Exercise: Once the line containing "have third : nextOver" is found in the records below, return it and each following line exactly, up to and including the line containing "rw [kept.reader, event_keepsPending_rule", and nothing else.

Material provided:
/-- Settles O42: the lock, then the first row as it closes or stays open. -/
theorem barEventLocksTheReader : Obligations.BarEventLocksTheReader := by
  unfold Obligations.BarEventLocksTheReader
  intro lane pos c truncated s
  refine ⟨fun ignored => by rw [exec_barEvent, readBar_ignored ignored], fun noSweep loaded laneRead hunt => ?_⟩
  have taken : takeBar lane pos c truncated s.begin =
      if (firstRow.see lane (barOf pos c truncated s)).full s.table.profile.layout ||
          passed s.web.position (plus pos s.table.profile.skew) then
        closeRow (firstRow.see lane (barOf pos c truncated s)) (barSeen firstRow lane pos c truncated (lockedOn pos s.begin))
      else barSeen firstRow lane pos c truncated (lockedOn pos s.begin) := by
    have over' := rowOver_lockedOn pos s.begin
    have table := lockedOn_table pos s.begin
    have bar : barOf pos c truncated (lockedOn pos s.begin) = barOf pos c truncated s := by
      unfold barOf
      rw [table]
      rfl
    rw [takeBar_hunting (s := s.begin) hunt]
    refine matchBar_eq.trans ?_
    rw [bar, table, over']
    rfl
  have seen := barSeen_reader (r := firstRow) (lane := lane) (pos := pos) (c := c) (truncated := truncated)
    (s := lockedOn pos s.begin)
  have bar : barOf pos c truncated (lockedOn pos s.begin) = barOf pos c truncated s := by
    unfold barOf
    rw [lockedOn_table]
    rfl
  have web : (barSeen firstRow lane pos c truncated (lockedOn pos s.begin)).web = s.web :=
    (barSeen_same .web (by decide)).trans (lockedOn_web _ _)
  have table : (barSeen firstRow lane pos c truncated (lockedOn pos s.begin)).table = s.table :=
    (barSeen_same .table (by decide)).trans (lockedOn_table _ _)
  rw [bar, lockedOn_reader] at seen
  have kept := event_sameReading (takeBar lane pos c truncated) s
  rw [exec_barEvent, readBar_goesOn noSweep loaded laneRead]
  refine ⟨_, rfl, fun twoUp inTime => ?_, fun closes => ?_⟩
  · rw [kept.reader, taken, twoUp, firstRow_full_twoUp, inTime, if_neg (by simp), seen]
    exact ⟨rfl, rfl, rfl⟩
  · have full : ((firstRow.see lane (barOf pos c truncated s)).full s.table.profile.layout ||
        passed s.web.position (plus pos s.table.profile.skew)) = true := by
      rcases closes with oneUp | late
      · rw [oneUp, laneRead oneUp]
        rfl
      · rw [late, Bool.or_true]
    rw [full, if_pos rfl] at taken
    have earliest := firstRow_earliest lane (barOf pos c truncated s)
    generalize barSeen firstRow lane pos c truncated (lockedOn pos s.begin) = v at taken seen web table
    have next : nextOver v pos =
        passed s.web.position (plus (plus pos s.table.profile.formLength) s.table.profile.tol) := by
      unfold nextOver
      rw [web, table]
    have third : nextOver v (plus pos v.table.profile.formLength) = passed s.web.position
        (plus (plus (plus pos s.table.profile.formLength) s.table.profile.formLength) s.table.profile.tol) := by
      unfold nextOver
      rw [web, table]
    refine ⟨fun ahead => ?_, fun passed1 passed2 => ?_⟩
    · have closed := closeRow_goesOn (s := v) (r := firstRow.see lane (barOf pos c truncated s))
        (by rw [nextMiss_of_bar earliest]; omega) (by rw [closingRef_of_bar earliest]; exact next.trans ahead)
      rw [kept.reader, taken, closed, rowEntered_reader, closingRef_of_bar earliest, nextMiss_of_bar earliest, seen]
      exact ⟨rfl, rfl, rfl, rfl⟩
    · have lost := closeRow_passesTwo (s := v) earliest (next.trans passed1) (third.trans passed2)
      rw [kept.reader, event_keepsPending_rule _ s .lockLost rfl, taken]
      exact lost

end Sys2Proof.Machine
end

section
/-! PROOFS. The reader in LOCKED (R50 to R60). -/

namespace Sys2Proof.Machine
variable {s t u v : State}

/-! ### The window of the open row -/

theorem windowCentre_known {r : OpenRow} {ref : Pos} (known : s.reader.rowRef = some ref) :
    windowCentre s r = if r.first = true then ref else plus ref s.table.profile.formLength := by
  unfold windowCentre
  rw [known]
  rfl

theorem event_rows (rule : State → State) (s : State) :
    (event rule s).line.tally.rowsRead = (rule s.begin).line.tally.rowsRead := (event_runsOn rule s).rows

theorem event_capture (rule : State → State) (s : State) :
    (event rule s).isPending .capture = (rule s.begin).isPending .capture :=
  event_keepsPending_rule rule s .capture rfl

/-! ### The offer to the Mark Capture record -/

section
variable {r : OpenRow} {lane : Lane} {pos : Pos} {c : Cells} {truncated : Bool}

theorem barSeen_clean (clean : offeredSeverity (decodeMark s.table.profile.strict truncated c) = none) :
    (barSeen r lane pos c truncated s).reader.capture = s.reader.capture ∧
      (barSeen r lane pos c truncated s).isPending .capture = s.isPending .capture := by
  unfold barSeen
  rw [captureMark_clean clean]
  exact ⟨rfl, rfl⟩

Response:
    have third : nextOver v (plus pos v.table.profile.formLength) = passed s.web.position
        (plus (plus (plus pos s.table.profile.formLength) s.table.profile.formLength) s.table.profile.tol) := by
      unfold nextOver
      rw [web, table]
    refine ⟨fun ahead => ?_, fun passed1 passed2 => ?_⟩
    · have closed := closeRow_goesOn (s := v) (r := firstRow.see lane (barOf pos c truncated s))
        (by rw [nextMiss_of_bar earliest]; omega) (by rw [closingRef_of_bar earliest]; exact next.trans ahead)
      rw [kept.reader, taken, closed, rowEntered_reader, closingRef_of_bar earliest, nextMiss_of_bar earliest, seen]
      exact ⟨rfl, rfl, rfl, rfl⟩
    · have lost := closeRow_passesTwo (s := v) earliest (next.trans passed1) (third.trans passed2)
      rw [kept.reader, event_keepsPending_rule _ s .lockLost rfl, taken]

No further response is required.